**RECORDS SUPPLIED**:

-- ==== Sys2Proof/Machine/Ops.lean ====
section
/-! DEFINITION. The named operations of the instructions: operands, results in flight, traps and the return from one
(R187 to R193, R337 to R343), sleeping, local memory and the checks of local operands (R272). -/

namespace Sys2Proof.Machine

/-- A meaning's answer: always a next state. -/
abbrev Result := Host.Outcome State Fault Refusal

/-! ## Operands (R186, R187): read in the issue cycle -/

/-- Scalar register r of a file; s0 reads as zero. -/
def Regs.sreg (g : Regs) (r : SReg) : Word := if r = 0 then 0 else g.s[r.toNat]'r.isLt

/-- Vector register r of a file. -/
def Regs.vreg (g : Regs) (r : VReg) : Vec := g.v[r.toNat]'r.isLt

/-- Predicate register r of a file; p0 reads as true. -/
def Regs.preg (g : Regs) (r : PReg) : Bool := if r = 0 then true else g.p[r.toNat]'r.isLt

/-- Scalar operand of the issuing slot. -/
def State.rs (s : State) (r : SReg) : Word := s.me.regs.sreg r

/-- Vector operand of the issuing slot. -/
def State.rv (s : State) (r : VReg) : Vec := s.me.regs.vreg r

/-- Predicate operand of the issuing slot. -/
def State.rp (s : State) (r : PReg) : Bool := s.me.regs.preg r

/-- Scalar operand that decides control: the gang leader's, or the slot's own (R48). -/
def State.ctlS (s : State) (r : SReg) : Word := (s.slot s.leader).regs.sreg r

/-- Predicate operand that decides control (R48). -/
def State.ctlP (s : State) (r : PReg) : Bool := (s.slot s.leader).regs.preg r

/-! ## Results (R188, R189) -/

/-- Puts a result in flight: it lands after lat issue cycles. -/
def State.result (s : State) (lat : Nat) (w : Landing) : State :=
  s.modMe fun t => { t with flight := t.flight ++ [{ left := lat, what := w }] }

/-- A scalar result. -/
def State.setS (s : State) (lat : Nat) (r : SReg) (v : Word) : State := s.result lat (.sreg r v)

/-- A vector result. -/
def State.setV (s : State) (lat : Nat) (r : VReg) (v : Vec) : State := s.result lat (.vreg r v)

/-- A predicate result. -/
def State.setP (s : State) (lat : Nat) (r : PReg) (v : Bool) : State := s.result lat (.preg r v)

/-- Flags of an instruction, set when its result lands (R109). -/
def State.setFlags (s : State) (lat : Nat) (f : BitVec 7) : State := if f = 0 then s else s.result lat (.fpflags f)

/-! ## Flow -/

/-- A control transfer that may leave a loop (R191, R216). -/
def State.branch (s : State) (target : Word) : State := { s with flow := .taken target true }

/-- The bundle completes at a switch point, the slot READY (R42). -/
def State.switchAfter (s : State) : State := { s with flow := .switched }

/-- The instruction performs, and the slot sleeps until its answer comes back (R42, R187, R192). -/
def State.answerAfter (s : State) : State := { s with flow := .answered }

/-- A scalar result that an answer brings, which comes two cycles after the issue or later (R188, R192). -/
def State.answerS (s : State) (d : SReg) (v : Word) : State := (s.setS 2 d v).answerAfter

/-- A scalar result that lands at once, or, where the slot had to wait, with the answer (R188). -/
def State.setOrAnswerS (s : State) (waits : Bool) (d : SReg) (v : Word) : State :=
  if waits then s.answerS d v else s.setS 1 d v

/-- The slot sleeps and holds its bundle, which issues again when it wakes (R187). -/
def State.hold (s : State) (c : Cond) : State :=
  { s.modMe fun t => { t with status := .asleep, cond := c } with flow := .held }

/-- The instruction has issued and the slot sleeps until it completes (R187). -/
def State.sleep (s : State) (c : Cond) : State :=
  { s.modMe fun t => { t with status := .asleep, cond := c } with flow := .slept }

/-- The slot sleeps behind a page, and takes its place where a repair holds the page's channel (R412, R444). -/
def State.sleepAt (s : State) (va : Word) : State := (s.sleep (.migration va)).enqueue s.cur va

/-! ## Traps (R337 to R340) -/

/-- What the A syllable beside an instruction that slept has done is taken back, when that instruction traps after all
(R187). -/
def State.undoRedo (s : State) (k : Nat) : State :=
  match (s.slot k).redo with
  | none => s
  | some r =>
    let s := s.modSlot k fun t => { t with regs := r.undo, sys := { t.sys with fpflags := r.undoFlags } }
    r.undoBlocks.foldl (fun s b => s.homeWrite (s.writerOf k) (spadKey (coreOf k) b.1) b.2) s

/-- A trap is taken by slot k at a bundle: R339, and R340 for a slot that already runs a handler. -/
def State.takeTrap (s : State) (k : Nat) (pc : Word) (code detail : Nat) (addr : Word) (seq : Option Nat) : State :=
  let s := (s.landSwitch k).undoRedo k
  let t := s.slot k
  if t.sup then s.killGroup t.partNo t.tgid
  else
    let vec := ((s.part? (s.partNoOf k)).map (·.trapvec)).getD 0
    let s := (s.dissolve k).modSlot k fun t =>
      { t with
        trap := { t.trap with cause := word (detail * 256 + code), pc := pc &&& ~~~ (7 : Word), addr := addr,
                              seq := (seq.map word).getD t.trap.seq, status := 1 },
        savedSig := t.sig, sig := 0xFFFF, wd := 0, status := .ready, cond := .none, redo := none,
        quar := code == 0x0A, pc := vec &&& ~~~ (7 : Word) }
    if flag 0 vec then s else s.killGroup t.partNo t.tgid

/-- A precise trap of the bundle that issues (R337). -/
def State.raise (s : State) (code detail : Nat) (addr : Word) : Result :=
  .next { s.takeTrap s.cur s.me.pc code detail addr none with flow := .trapped }

/-- ILLEGAL: TRAPADDR holds the bundle (R337). -/
def State.illegal (s : State) : Result := s.raise 0x01 0 s.ir

/-- PRIV: TRAPADDR holds the bundle (R330, R337). -/
def State.priv (s : State) : Result := s.raise 0x02 0 s.ir

/-- ALIGN at an address (R66, R337). -/
def State.align (s : State) (a : Word) : Result := s.raise 0x03 0 a

/-- PROT at an address (R55, R337). -/
def State.prot (s : State) (a : Word) : Result := s.raise 0x04 0 a

/-- PAGE at an address, with the walk level and whether a table node failed (R337, R408). -/
def State.page (s : State) (a : Word) (level : Nat) (node : Bool) : Result :=
  s.raise 0x05 (level + if node then 16 else 0) a

/-- VERSION with a handle, or a layer for MBIND (R300, R337). -/
def State.version (s : State) (h : Word) : Result := s.raise 0x08 0 h

/-- A SETSR of slot k is not released yet (R193). -/
def State.unreleased (s : State) (k : Nat) : Bool := (s.slot k).flight.any fun f => f.what.isSys

/-- The return from a handler of slot k, which sleeps where a SETSR is not released yet: pc from TRAPPC as it is then,
task level, the task's signature accumulator; the return from a QUAR handler kills the group instead (R155, R343). -/
def State.returnFrom (s : State) (k : Nat) : State :=
  let waits := s.unreleased k
  let u := if waits then s.landSwitch k else s
  if (s.slot k).quar then { u.killGroup (s.slot k).partNo (s.slot k).tgid with flow := .ended }
  else
    let pc := (u.slot k).trap.pc
    { s.modSlot k fun t => { t with pc := pc, sig := t.savedSig, trap := { t.trap with status := 0 } } with
      flow := .jumped waits }

/-! ## Checks -/

/-- A check that may end in a precise trap: code, detail and address. -/
abbrev Check := Except (Nat × Nat × Word)

/-- Goes on with a check's value, or raises its trap. -/
def State.orTrap {α : Type} (s : State) (c : Check α) (f : α → Result) : Result :=
  match c with
  | .ok x => f x
  | .error (code, detail, addr) => s.raise code detail addr

/-- Checks n bytes at an address as a local access of the issuing slot: local, aligned, inside its window, granted
(R254, R272); gives the scratchpad offset. -/
def State.localRange (s : State) (va : Word) (algn n : Nat) (bits : List Nat) : Check Nat :=
  match s.myTarget va with
  | some (.spad core _ o) =>
    if core ≠ coreOf s.cur then .error (0x04, 0, va)
    else if va.toNat % algn ≠ 0 ∨ 0x20000 < o + n then .error (0x03, 0, va)
    else if s.me.permits bits o n then .ok o
    else .error (0x04, 0, va)
  | _ => .error (0x04, 0, va)

/-- Scratchpad offset of a local address, through a window or on-wafer (R56, R62). -/
def localOfs (x : Nat) : Nat := x % 0x20000

/-- A local range to check: address, alignment, length and bits. -/
structure LocalRange where
  va : Word
  algn : Nat
  len : Nat
  bits : List Nat
  deriving DecidableEq, Repr

/-- Checks two local ranges of one instruction, each step over both before the next: decoding, alignment and window, then
regions (R254, R272). -/
def State.localRanges (s : State) (x y : LocalRange) : Check (Nat × Nat) :=
  match s.myTarget x.va, s.myTarget y.va with
  | some (.spad c _ o), some (.spad d _ p) =>
    if c ≠ coreOf s.cur then .error (0x04, 0, x.va)
    else if d ≠ coreOf s.cur then .error (0x04, 0, y.va)
    else if x.va.toNat % x.algn ≠ 0 ∨ 0x20000 < o + x.len then .error (0x03, 0, x.va)
    else if y.va.toNat % y.algn ≠ 0 ∨ 0x20000 < p + y.len then .error (0x03, 0, y.va)
    else if s.me.permits x.bits o x.len = false then .error (0x04, 0, x.va)
    else if s.me.permits y.bits p y.len = false then .error (0x04, 0, y.va)
    else .ok (o, p)
  | some (.spad c _ _), _ => .error (0x04, 0, if c ≠ coreOf s.cur then x.va else y.va)
  | _, _ => .error (0x04, 0, x.va)

/-! ## The own scratchpad (R56, R72) -/

/-- n bytes of the own scratchpad. -/
def State.spadBytes (s : State) (o n : Nat) : List Byte :=
  (upFrom o n).map fun i => s.mem.read (spadKey (coreOf s.cur) i)

/-- The number of n bytes of the own scratchpad. -/
def State.spadNum (s : State) (o n : Nat) : Nat := leNat (s.spadBytes o n)

/-- Writes bytes in place into the own scratchpad under the slot's journal (R72, R162). -/
def State.spadWrite (s : State) (o : Nat) (bs : List Byte) : State :=
  s.homeWrite (s.writerOf s.cur) (spadKey (coreOf s.cur) o) bs

/-- Poison read by the issuing slot sets CHKINT.poison (R159, R255). -/
def State.consume (s : State) (k n : Nat) : State := if s.anyPoison k n then s.setChk s.cur 1 else s

/-! ## Banks (R68 to R70) -/

/-- Bank of line L = o[16:6] of a scratchpad under a key (R68). -/
def bankAt (key : Word) (o : Nat) : Nat :=
  let l := o / 64 % 2048
  let row := l / 16
  let b := fun i => ((l / 2 ^ i % 2 == 1) != parity 7 (Nat.land row (fld (7 * i) 7 key))).toNat
  b 0 + 2 * b 1 + 4 * b 2 + 8 * b 3

/-- Cycles a core's access to bytes at offsets takes: the most distinct lines of one bank (R70). -/
def bankCycles (key : Word) (os : List Nat) : Nat :=
  let ls := (os.map fun o => o / 64 % 2048).eraseDups
  ((upFrom 0 16).map fun b => (ls.filter fun l => bankAt key (l * 64) == b).length).foldl max 0

/-- Another requester of scratchpad banks is at work: a copy, a matrix job, a request at a mask engine, a message on its way,
a launch whose record is due, an access that awaits its answer, a log entry on its way home, or another device, which has
reached the core's scratchpad since its last access (R70). -/
def State.contested (s : State) : Bool :=
  !s.copies.isEmpty || !s.jobs.isEmpty || !s.masks.isEmpty || !s.msgs.isEmpty || s.myCore.probed ||
    (s.parts.any fun e => !e.2.launches.isEmpty) ||
    s.slots.any fun e => (match e.2.cond with | .answer _ => true | _ => false) ||
      e.2.log.entries.any fun x => x.state == .sent || x.state == .accepted

/-- Cycles that an access of n cycles loses to other requesters, with which it alternates: at most one for each of its
own, how many is free (R70; log 71). -/
def State.lostCycles (s : State) (n : Nat) : Nat :=
  if s.contested then (Config.freeByte (s.fresh * 2 ^ 64 + 2 ^ 62)).toNat % (n + 1) else 0

/-- Stall cycles of the issuing slot's access to its scratchpad: counted in STALLS and in the core's time (R70,
R336). -/
def State.stallFor (s : State) (os : List Nat) : State :=
  let c := bankCycles s.curPart.bankkey os
  let n := c - 1 + s.lostCycles c
  let s := if s.contested then { s with fresh := s.fresh + 1 }.modMyCore fun c => { c with probed := false } else s
  if n = 0 then s else (s.result 1 (.stalls n)).modMyCore fun c => { c with now := c.now + n }

/-- Stall cycles of an access of n bytes to a target that is the issuing slot's own scratchpad (R70). -/
def State.stallAt (s : State) (t : Target) (n : Nat) : State :=
  match t, s.isLocal t with
  | .spad _ _ o, true => s.stallFor (upFrom o n)
  | _, _ => s

/-- The access ordinal counts loads, stores and atomics (R93). -/
def State.countAccess (s : State) : State := s.modMe fun t => { t with ordinal := mod44 (t.ordinal + 1) }

end Sys2Proof.Machine
end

**EXERCISE BRIEF**:
Using the listing above, pull out all lines that hold the word "fresh".

**ANSWER TO THIS PROBLEM**:
  if s.contested then (Config.freeByte (s.fresh * 2 ^ 64 + 2 ^ 62)).toNat % (n + 1) else 0
  let s := if s.contested then { s with fresh := s.fresh + 1 }.modMyCore fun c => { c with probed := false } else s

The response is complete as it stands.